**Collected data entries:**

-- ==== Sys2Proof/Machine/Dispatch.lean ====
section
/-! DEFINITION. The dispatch of every step to its meaning: one arm per constructor of Instr, in the order of the opcode
table. -/
namespace Sys2Proof.Machine
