-- ==== Sys2Proof/Machine/Core.lean ====
section
/-! DEFINITION. The machine behind the host's interface. -/

/-- The Vidripen package as the host runs it. -/
def Sys2Proof.core : Host.Core := { State := Sys2Proof.Machine.State, Fault := Sys2Proof.Machine.Fault, Refusal := Sys2Proof.Machine.Refusal, step := Sys2Proof.Machine.step, reset := Sys2Proof.Machine.State.reset }
end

**To do:**
Copy the records above. Keep every word as it is.

**Exercise output:**
-- ==== Sys2Proof/Machine/Dispatch.lean ====
section
/-! DEFINITION. The dispatch of every step to its meaning: one arm per constructor of Instr, in the order of the opcode
table. -/
namespace Sys2Proof.Machine
-- ==== Sys2Proof/Machine/Core.lean ====
section
/-! DEFINITION. The machine behind the host's interface. -/

/-- The Vidripen package as the host runs it. -/
def Sys2Proof.core : Host.Core := { State := Sys2Proof.Machine.State, Fault := Sys2Proof.Machine.Fault, Refusal := Sys2Proof.Machine.Refusal, step := Sys2Proof.Machine.step, reset := Sys2Proof.Machine.State.reset }
end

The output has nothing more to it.